Background: Taboola’s recommendation engine responds to hundreds of thousands of requests per second. The service has to be fast – so fast that its p95 should be below 500 milliseconds per request. Which means we can’t have any downtime at all, or even afford slower responses.
In addition, it’s critical to prevent the installation of a faulty version. A faulty version could lead to downtime or degraded performance, which can directly result in a loss of revenue. For this reason, we have multiple testing gateways during development — to help prevent a bad version. However, based on our experience, sometimes when the software meets production, unexpected and often bad things can happen. We need to be ready to prevent that. Another important requirement is to deploy during office hours, when most of the engineers will be available to assist should something go wrong.

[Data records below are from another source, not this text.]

/-- Flits of a VC sent in the last 24 cycles are remembered (R271). -/
def State.noteSent (s : State) (g dir : Nat) (vc : VC) : State :=
  let k := (2 * g + dir) * 4 + vcCode vc
  let l := s.ringCycle :: (tget (fun _ => []) s.rings.sentAt k).filter fun c => decide (s.ringCycle < c + 24)
  { s with rings := { s.rings with sentAt := tput (fun _ => []) k l s.rings.sentAt } }

/-- The beat of the transfer that holds exchange output `k` leaves; with the last one the output is free (R284). -/
def State.sentByHolder (s : State) (k : Nat) (last : Bool) : State :=
  match s.holder (.exchange k) with
  | none => s
  | some h =>
    if last then
      let s : State := { s with rings := { s.rings with holding := s.rings.holding.erase h } }
      (s.popFlits h.input h.vc (h.sent + 1)).settleInput h.input
    else
      { s with rings := { s.rings with holding := s.rings.holding.map fun x => if x == h then { x with sent := x.sent + 1 } else x } }

/-- A flit has been taken from its source; a VC0 flit that leaves the exchange revokes the best-effort transfer that holds its output (R285). -/
def State.takeSource (s : State) (g src : Nat) (vc : VC) (f : Flit) : State :=
  let k := g / 24
  if src < 2 ∨ g % 24 ≠ 0 then (s.popFlits (inputOf g src) vc 1).settleInput (inputOf g src)
  else if src = 2 then (s.inc R.xp_FLITS k).sentByHolder k f.last
  else
    let c := 48 * k + (src - 3)
    let s : State := { s with rings := { s.rings with
      crossing := tput (fun _ => []) c (tget (fun _ => []) s.rings.crossing c).tail s.rings.crossing,
      vc0At := tput (fun _ => 0) k (if f.last then 0 else s.ringCycle + 1) s.rings.vc0At } }
    ((s.inc R.xp_FLITS k).revoke (.exchange k)).settleInput (72 * ((src - 3) / 3) + (src - 3) % 3)

/-! ### Side words (Table 09.5) -/

/-- The free entries that a resynchronisation cycle reports for a VC of an input; withheld credits are none (R200, R271). -/
def State.freeEntries (s : State) (g input : Nat) (vc : VC) : Nat :=
  8 - (s.buffer input vc).length - if s.withholds g vc then s.owed input vc else 0

/-- The credits of an input's VC that a cycle returns: all of them when it resynchronises, else one (R270, R271). -/
def State.giveCredit (s : State) (g input : Nat) (vc : VC) (all : Bool) : State × Bool :=
  let n := s.owed input vc
  if n = 0 ∨ s.withholds g vc then (s, false) else (s.setOwed input vc (if all then 0 else n - 1), !all)

/-- The side word that goes with a cycle's flit, or without one (Table 09.5, R269 to R271, R285). -/
def State.sideWord (s : State) (g dir : Nat) (f : Option Flit) : State × Nat :=
  let input := inputOf g (1 - dir)
  let resync := s.ringSlot == 0
  let addr := match f with
    | some f => if isWrite f then f.waddr else none
    | none => none
  let low := if resync then (allVcs.map fun vc => s.freeEntries g input vc * 16 ^ vcCode vc).sum
    else addr.elim 0 fun a => a / 32 % 2 ^ 35 + 2 ^ 35
  let s := s.countHold g
  let (s, credits) := allVcs.foldl (fun (x : State × Nat) vc =>
    let (s, given) := x.1.giveCredit g input vc resync
    (s, x.2 + b2n given * 2 ^ (56 + vcCode vc))) (s, 0)
  let (s, ack) := match s.rings.acks.find? fun a => a.target == g && a.master != g && s.ackDirection g a.master == dir with
    | some a => (({ s with rings := { s.rings with acks := s.rings.acks.erase a } } : State),
        2 ^ 36 + ringField a.master * 2 ^ 37 + stopField a.master * 2 ^ 41 + a.tag % 256 * 2 ^ 46 + ackCode a.status * 2 ^ 54)
    | none => (s, 0)
  let revoke := (tget (fun _ => none) s.rings.revokes (2 * g + dir)).elim 0 fun vc => 2 ^ 60 + vcCode vc * 2 ^ 61
  let w := low + ack + credits + revoke + b2n resync * 2 ^ 63
  let w := w + crc8From0 64 w * 2 ^ 64
  ({ s with rings := { s.rings with revokes := tput (fun _ => none) (2 * g + dir) none s.rings.revokes,
                                    side := tput (fun _ => 0) (2 * g + dir) w s.rings.side } }, w)

/-- Stop `g` fills the next slot of a segment direction (R262, R272): at most one flit in a ring cycle, with its side word.
[DEDUCED, log 77: unsafe] -/
def opFlitSend (g dir : Nat) (s : State) : State :=
  let k := g / 24
  let key := 2 * g + dir
  if s.detourSegment k == segmentOut g dir || !s.ringPresent k then s
  else
    let s := s.waitCycle (max s.ringCycle (tget (fun _ => 0) s.rings.sentLast key))
    let s := (s.each [0, 1, 2] fun s i => s.settleInput (inputOf g i)).orderLocal g dir
    let sent := s.pick g dir
    let s := s.slip g dir sent
    let s : State := { s with rings := { s.rings with sentLast := tput (fun _ => 0) key (s.ringCycle + 1) s.rings.sentLast } }
    match sent.bind fun x => (s.sendable g dir x.1 x.2).map fun b => (x, b) with
    | none => (s.sideWord g dir none).1
    | some ((i, vc), b) =>
      let s := s.countPassed g dir (i, vc)
      let (s, f) := if s.injects g i then s.stampLocal dir b else (s, b.flit)
      let s := s.setBusy g dir vc (if f.last then 0 else i + 1)
      let s := (s.takeSource g i vc f).setCredit g dir vc (s.credit g dir vc - 1)
      let s := (s.noteSent g dir vc).inc R.ring_FLITS k
      let s : State := { s with rings := { s.rings with
        out := tput (fun _ => []) key (tget (fun _ => []) s.rings.out key ++ [(s.ringCycle, f)]) s.rings.out } }
      (s.sideWord g dir (some f)).1

/-! ### Receiving (R294 to R296) -/

/-- A segment direction is faulty (R298): the first fault of a ring is followed by DETOUR_ENTER, a second segment fences the ring. -/
def State.segmentFaulty (s : State) (k seg : Nat) : State :=
  if !s.ringPresent k then s
  else
    let old := s.reg R.ring_FAULT_SEGMENT k
    if old = 0xFF then s.setReg R.ring_FAULT_SEGMENT k seg else if old = seg then s else s.ringFence k 0

/-- A header CRC error at an input (R294, R298).
[DEDUCED, log 252: unsafe] -/
def State.headerError (s : State) (g dir : Nat) (vc : VC) : State :=
  let k := g / 24
  let seg := segmentIn g dir
  let s := (s.returnCredit (inputOf g dir) vc 1).inc R.ring_HDR_CRC k
  let last := tget (fun _ => 0) s.rings.crcRaised k
  let s : State := if last = 0 ∨ last + 1000000 ≤ s.mono + 1 then
      ({ s with rings := { s.rings with crcRaised := tput (fun _ => 0) k (s.mono + 1) s.rings.crcRaised } }).raise 0x4001
        (k + seg * 16 + dir * 512)
    else s
  let key := (24 * k + seg) * 2 + dir
  let l := s.mono :: (tget (fun _ => []) s.rings.segErrors key).filter fun t => decide (s.mono < t + 1000000)
  let s : State := { s with rings := { s.rings with segErrors := tput (fun _ => []) key l s.rings.segErrors } }
  if s.reg R.ring_SEG_CRC_LIMIT k < l.length then s.segmentFaulty k seg else s

/-- One payload word checked (R295): the word to forward, and whether it is poison. -/
def State.checkPayload (s : State) (g : Nat) (w : CodeWord) : State × CodeWord × Bool :=
  match decodeWord w none with
  | .clean _ => (s, w, false)
  | .corrected d _ _ => (s.inc R.ring_PAYLOAD_CORRECTED (g / 24), encodeWord d, false)
  | .poison => (s, poisonWord, true)
  | .uncorrectable => ((s.inc R.ring_PAYLOAD_UNCORRECTABLE (g / 24)).raise 0x4002 g, poisonWord, true)

/-- Both payload words checked; a changed POISON bit makes a new CRC. -/
def State.checkFlit (s : State) (g : Nat) (f : Flit) : State × Flit :=
  let (s, w0, p0) := s.checkPayload g f.word0
  let (s, w1, p1) := s.checkPayload g f.word1
  (s, withCrc { f with word0 := w0, word1 := w1, poison0 := f.poison0 || p0, poison1 := f.poison1 || p1 })

/-- A flit is not the next of the transfer that the input holds in part (R296). -/
def breaksTail (l : List Buffered) (f : Flit) : Bool :=
  (openTail l).getLast?.any fun b => f.beat != b.flit.beat + 1 || f.tag != b.flit.tag || flitSrc f != flitSrc b.flit

/-- A beat without those before it, at an input that keeps the transfer whole until it has come: one for the stop itself, or one that crosses
the exchange by an arbiter. -/
def orphanBeat (g : Nat) (l : List Buffered) (f : Flit) : Bool :=
  (openTail l).isEmpty && f.beat != 0 &&
    ((flitDst f == g && !(match f.op with | .reserved _ => true | _ => false)) || (leavesRing g f && f.vc != .vc0))

/-- A checked flit that came in ring cycle `c` joins its input's buffer (R270, R296). A beat without those before it is dropped: the discard of
its transfer has been counted, where there was one.
[DEDUCED, log 253: unsafe] -/
def State.arrive (s : State) (g dir c : Nat) (f : Flit) : State :=
  let input := inputOf g dir
  let s := if breaksTail (s.buffer input f.vc) f then s.discardTail input f.vc true else s
  if orphanBeat g (s.buffer input f.vc) f then s.returnCredit input f.vc 1 else (s.pushFlit input 512 c f).settleInput input

/-- An input of stop `g` receives a flit (R294, R295): checked, then kept in its buffer, which the credits keep from overflowing (R270), to be
forwarded, sent into the exchange or delivered. It came in the cycle in which it was sent onto the segment (R274), and the address of a write
is the one that the side word of that cycle brought. -/
def opFlitReceive (g dir : Nat) (f : Flit) (s : State) : State :=
  let s := s.silent
  let n := 2 * neighbour g dir + dir
  let key := 2 * g + dir
  let addr := tget (fun _ => none) s.rings.waddr key
  let flying := tget (fun _ => []) s.rings.out n
  let c := flying.head?.elim s.ringCycle Prod.fst
  let s : State := { s with rings := { s.rings with out := tput (fun _ => []) n flying.tail s.rings.out,
                                                    waddr := tput (fun _ => none) key none s.rings.waddr } }
  State.takeArrived <|
    if !s.ringPresent (g / 24) || s.detourSegment (g / 24) == segmentIn g dir || decide (8 ≤ (s.buffer (inputOf g dir) f.vc).length) then s
    else if f.crc ≠ flitCrc f ∨ (isWrite f ∧ addr.isNone) then s.headerError g dir f.vc
    else
      let (s, f) := s.checkFlit g { f with waddr := if isWrite f then addr else none }
      s.arrive g dir c f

Goals: To deploy a highly sophisticated Java service, one that is very actively developed on a daily basis, to thousands of servers in multiple data centers around the world.
Solution & Results: To meet the objectives, we designed a flow for the deployment. The following are the flow stages at high level:
- Is today a deployment day? — We don’t deploy on holidays 🙂
- Is today’s version valid? — Validate the version using canary testing which is implemented in another Jenkins flow
- Data center verification — Deploy on a single data center and verify
- New version for all — Deploy on the rest of the data centers (6 out of 7) in parallel
The deployment procedure on a single data center goes like this:
- Get the list of servers to be deployed
- Calculate the size of the server batch (using metrics and math 🙂
- For each server in the batch
- Silence all alerts
- Stop the old version and remove it
- Install the new version
- Start the service
- Verify that the service started correctly
- Unsilence all alerts
- Run a batch verification to check various metrics of the domain
- Wait for a minute for the next server batch
- Repeat until no servers are left
For reference, the flow is detailed at: https://engineering.taboola.com/high-scale-service-deployment/
All of the logic is implemented with Jenkins Pipelines and Groovy support. We created a large shared libs repository with our deployment flow infrastructure. It made the process easy to maintain, extend and generalize to other services as well. As for Jenkins Plugins, we use different plugins during the flow run to report metrics and alert. For example, we integrated the Pager Duty Plugin to trigger an alert in case of a failure. The alert is triggered and resolved automatically by code.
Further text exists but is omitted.